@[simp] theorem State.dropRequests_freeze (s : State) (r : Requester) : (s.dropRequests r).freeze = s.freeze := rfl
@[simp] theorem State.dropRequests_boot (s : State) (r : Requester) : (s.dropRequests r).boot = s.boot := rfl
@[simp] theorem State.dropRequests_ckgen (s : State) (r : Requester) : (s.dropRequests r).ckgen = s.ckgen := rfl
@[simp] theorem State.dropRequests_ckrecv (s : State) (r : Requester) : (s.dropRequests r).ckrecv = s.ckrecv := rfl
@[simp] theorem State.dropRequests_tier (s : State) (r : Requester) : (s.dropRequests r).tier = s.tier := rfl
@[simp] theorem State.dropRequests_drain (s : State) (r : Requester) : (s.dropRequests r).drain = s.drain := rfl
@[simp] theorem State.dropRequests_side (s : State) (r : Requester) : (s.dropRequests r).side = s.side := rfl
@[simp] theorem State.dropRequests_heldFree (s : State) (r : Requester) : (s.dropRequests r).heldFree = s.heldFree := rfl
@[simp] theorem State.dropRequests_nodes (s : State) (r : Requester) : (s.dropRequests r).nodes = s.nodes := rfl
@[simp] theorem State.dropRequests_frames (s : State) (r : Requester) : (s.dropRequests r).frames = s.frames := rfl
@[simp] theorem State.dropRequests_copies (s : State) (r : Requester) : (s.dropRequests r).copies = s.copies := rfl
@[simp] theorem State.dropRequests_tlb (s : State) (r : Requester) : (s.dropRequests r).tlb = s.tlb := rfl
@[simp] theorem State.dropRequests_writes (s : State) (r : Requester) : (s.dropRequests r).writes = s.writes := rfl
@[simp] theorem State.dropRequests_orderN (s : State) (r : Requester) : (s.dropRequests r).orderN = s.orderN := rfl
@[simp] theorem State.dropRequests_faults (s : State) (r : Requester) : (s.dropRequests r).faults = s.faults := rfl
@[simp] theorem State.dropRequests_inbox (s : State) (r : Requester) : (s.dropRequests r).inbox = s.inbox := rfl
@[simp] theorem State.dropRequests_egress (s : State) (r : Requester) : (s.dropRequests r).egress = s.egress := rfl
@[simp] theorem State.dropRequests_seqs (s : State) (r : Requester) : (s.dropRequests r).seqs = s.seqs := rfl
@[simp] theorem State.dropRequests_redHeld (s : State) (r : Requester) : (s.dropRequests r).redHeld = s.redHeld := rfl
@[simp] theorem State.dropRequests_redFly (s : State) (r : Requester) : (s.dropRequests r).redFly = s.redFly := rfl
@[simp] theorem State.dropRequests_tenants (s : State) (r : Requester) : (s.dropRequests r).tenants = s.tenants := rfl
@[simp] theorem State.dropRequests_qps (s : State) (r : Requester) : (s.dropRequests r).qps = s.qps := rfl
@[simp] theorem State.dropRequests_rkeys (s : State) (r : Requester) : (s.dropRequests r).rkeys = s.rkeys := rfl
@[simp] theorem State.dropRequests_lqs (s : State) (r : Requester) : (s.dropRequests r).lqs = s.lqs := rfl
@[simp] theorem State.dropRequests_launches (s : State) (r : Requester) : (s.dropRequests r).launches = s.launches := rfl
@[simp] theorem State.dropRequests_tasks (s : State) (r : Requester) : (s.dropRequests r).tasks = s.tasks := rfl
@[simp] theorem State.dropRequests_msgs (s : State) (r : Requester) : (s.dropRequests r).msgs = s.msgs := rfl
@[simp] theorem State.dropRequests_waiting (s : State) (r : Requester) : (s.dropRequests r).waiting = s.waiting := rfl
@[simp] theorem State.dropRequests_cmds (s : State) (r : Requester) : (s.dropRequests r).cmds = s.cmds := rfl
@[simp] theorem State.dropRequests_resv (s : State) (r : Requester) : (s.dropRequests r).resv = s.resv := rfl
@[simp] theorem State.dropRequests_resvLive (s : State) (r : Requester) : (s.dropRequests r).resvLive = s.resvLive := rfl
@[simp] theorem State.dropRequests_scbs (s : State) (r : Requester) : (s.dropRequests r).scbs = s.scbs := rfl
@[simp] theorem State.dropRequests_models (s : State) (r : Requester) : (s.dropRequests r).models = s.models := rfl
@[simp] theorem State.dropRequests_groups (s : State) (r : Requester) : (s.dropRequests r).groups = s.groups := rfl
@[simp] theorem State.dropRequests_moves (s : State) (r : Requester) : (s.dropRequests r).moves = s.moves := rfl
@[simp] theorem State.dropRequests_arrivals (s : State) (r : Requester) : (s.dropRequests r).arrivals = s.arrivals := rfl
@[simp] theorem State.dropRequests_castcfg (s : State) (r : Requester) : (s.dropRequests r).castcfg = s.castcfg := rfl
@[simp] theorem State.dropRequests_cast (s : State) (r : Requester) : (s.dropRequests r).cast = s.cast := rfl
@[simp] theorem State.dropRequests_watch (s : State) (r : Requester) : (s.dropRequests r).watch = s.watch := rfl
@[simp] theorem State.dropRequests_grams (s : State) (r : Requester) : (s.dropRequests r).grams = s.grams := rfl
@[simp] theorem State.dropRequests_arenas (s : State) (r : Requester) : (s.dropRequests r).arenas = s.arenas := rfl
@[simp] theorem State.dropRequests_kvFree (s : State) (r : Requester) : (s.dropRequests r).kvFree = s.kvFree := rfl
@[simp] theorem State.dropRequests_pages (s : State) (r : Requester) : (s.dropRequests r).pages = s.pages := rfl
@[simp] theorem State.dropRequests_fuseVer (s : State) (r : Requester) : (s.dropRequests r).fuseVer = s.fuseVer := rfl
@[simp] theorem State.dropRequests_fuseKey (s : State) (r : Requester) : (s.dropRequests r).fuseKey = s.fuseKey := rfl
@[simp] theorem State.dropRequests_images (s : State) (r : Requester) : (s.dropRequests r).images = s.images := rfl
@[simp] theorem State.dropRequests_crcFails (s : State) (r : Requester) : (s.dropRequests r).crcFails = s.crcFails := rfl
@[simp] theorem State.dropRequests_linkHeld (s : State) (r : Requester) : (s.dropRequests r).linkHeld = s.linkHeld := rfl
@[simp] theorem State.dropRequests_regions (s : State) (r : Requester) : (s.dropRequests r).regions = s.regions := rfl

- WHAT IS REQUIRED -
Transcribe all of the material exactly as it appears.

- WRITTEN ANSWER -
@[simp] theorem State.dropRequests_freeze (s : State) (r : Requester) : (s.dropRequests r).freeze = s.freeze := rfl
@[simp] theorem State.dropRequests_boot (s : State) (r : Requester) : (s.dropRequests r).boot = s.boot := rfl
@[simp] theorem State.dropRequests_ckgen (s : State) (r : Requester) : (s.dropRequests r).ckgen = s.ckgen := rfl
@[simp] theorem State.dropRequests_ckrecv (s : State) (r : Requester) : (s.dropRequests r).ckrecv = s.ckrecv := rfl
@[simp] theorem State.dropRequests_tier (s : State) (r : Requester) : (s.dropRequests r).tier = s.tier := rfl
@[simp] theorem State.dropRequests_drain (s : State) (r : Requester) : (s.dropRequests r).drain = s.drain := rfl
@[simp] theorem State.dropRequests_side (s : State) (r : Requester) : (s.dropRequests r).side = s.side := rfl
@[simp] theorem State.dropRequests_heldFree (s : State) (r : Requester) : (s.dropRequests r).heldFree = s.heldFree := rfl
@[simp] theorem State.dropRequests_nodes (s : State) (r : Requester) : (s.dropRequests r).nodes = s.nodes := rfl
@[simp] theorem State.dropRequests_frames (s : State) (r : Requester) : (s.dropRequests r).frames = s.frames := rfl
@[simp] theorem State.dropRequests_copies (s : State) (r : Requester) : (s.dropRequests r).copies = s.copies := rfl
@[simp] theorem State.dropRequests_tlb (s : State) (r : Requester) : (s.dropRequests r).tlb = s.tlb := rfl
@[simp] theorem State.dropRequests_writes (s : State) (r : Requester) : (s.dropRequests r).writes = s.writes := rfl
@[simp] theorem State.dropRequests_orderN (s : State) (r : Requester) : (s.dropRequests r).orderN = s.orderN := rfl
@[simp] theorem State.dropRequests_faults (s : State) (r : Requester) : (s.dropRequests r).faults = s.faults := rfl
@[simp] theorem State.dropRequests_inbox (s : State) (r : Requester) : (s.dropRequests r).inbox = s.inbox := rfl
@[simp] theorem State.dropRequests_egress (s : State) (r : Requester) : (s.dropRequests r).egress = s.egress := rfl
@[simp] theorem State.dropRequests_seqs (s : State) (r : Requester) : (s.dropRequests r).seqs = s.seqs := rfl
@[simp] theorem State.dropRequests_redHeld (s : State) (r : Requester) : (s.dropRequests r).redHeld = s.redHeld := rfl
@[simp] theorem State.dropRequests_redFly (s : State) (r : Requester) : (s.dropRequests r).redFly = s.redFly := rfl
@[simp] theorem State.dropRequests_tenants (s : State) (r : Requester) : (s.dropRequests r).tenants = s.tenants := rfl
@[simp] theorem State.dropRequests_qps (s : State) (r : Requester) : (s.dropRequests r).qps = s.qps := rfl
@[simp] theorem State.dropRequests_rkeys (s : State) (r : Requester) : (s.dropRequests r).rkeys = s.rkeys := rfl
@[simp] theorem State.dropRequests_lqs (s : State) (r : Requester) : (s.dropRequests r).lqs = s.lqs := rfl
@[simp] theorem State.dropRequests_launches (s : State) (r : Requester) : (s.dropRequests r).launches = s.launches := rfl
@[simp] theorem State.dropRequests_tasks (s : State) (r : Requester) : (s.dropRequests r).tasks = s.tasks := rfl
@[simp] theorem State.dropRequests_msgs (s : State) (r : Requester) : (s.dropRequests r).msgs = s.msgs := rfl
@[simp] theorem State.dropRequests_waiting (s : State) (r : Requester) : (s.dropRequests r).waiting = s.waiting := rfl
@[simp] theorem State.dropRequests_cmds (s : State) (r : Requester) : (s.dropRequests r).cmds = s.cmds := rfl
@[simp] theorem State.dropRequests_resv (s : State) (r : Requester) : (s.dropRequests r).resv = s.resv := rfl
@[simp] theorem State.dropRequests_resvLive (s : State) (r : Requester) : (s.dropRequests r).resvLive = s.resvLive := rfl
@[simp] theorem State.dropRequests_scbs (s : State) (r : Requester) : (s.dropRequests r).scbs = s.scbs := rfl
@[simp] theorem State.dropRequests_models (s : State) (r : Requester) : (s.dropRequests r).models = s.models := rfl
@[simp] theorem State.dropRequests_groups (s : State) (r : Requester) : (s.dropRequests r).groups = s.groups := rfl
@[simp] theorem State.dropRequests_moves (s : State) (r : Requester) : (s.dropRequests r).moves = s.moves := rfl
@[simp] theorem State.dropRequests_arrivals (s : State) (r : Requester) : (s.dropRequests r).arrivals = s.arrivals := rfl
@[simp] theorem State.dropRequests_castcfg (s : State) (r : Requester) : (s.dropRequests r).castcfg = s.castcfg := rfl
@[simp] theorem State.dropRequests_cast (s : State) (r : Requester) : (s.dropRequests r).cast = s.cast := rfl
@[simp] theorem State.dropRequests_watch (s : State) (r : Requester) : (s.dropRequests r).watch = s.watch := rfl
@[simp] theorem State.dropRequests_grams (s : State) (r : Requester) : (s.dropRequests r).grams = s.grams := rfl
@[simp] theorem State.dropRequests_arenas (s : State) (r : Requester) : (s.dropRequests r).arenas = s.arenas := rfl
@[simp] theorem State.dropRequests_kvFree (s : State) (r : Requester) : (s.dropRequests r).kvFree = s.kvFree := rfl
@[simp] theorem State.dropRequests_pages (s : State) (r : Requester) : (s.dropRequests r).pages = s.pages := rfl
@[simp] theorem State.dropRequests_fuseVer (s : State) (r : Requester) : (s.dropRequests r).fuseVer = s.fuseVer := rfl
@[simp] theorem State.dropRequests_fuseKey (s : State) (r : Requester) : (s.dropRequests r).fuseKey = s.fuseKey := rfl
@[simp] theorem State.dropRequests_images (s : State) (r : Requester) : (s.dropRequests r).images = s.images := rfl
@[simp] theorem State.dropRequests_crcFails (s : State) (r : Requester) : (s.dropRequests r).crcFails = s.crcFails := rfl
@[simp] theorem State.dropRequests_linkHeld (s : State) (r : Requester) : (s.dropRequests r).linkHeld = s.linkHeld := rfl
@[simp] theorem State.dropRequests_regions (s : State) (r : Requester) : (s.dropRequests r).regions = s.regions := rfl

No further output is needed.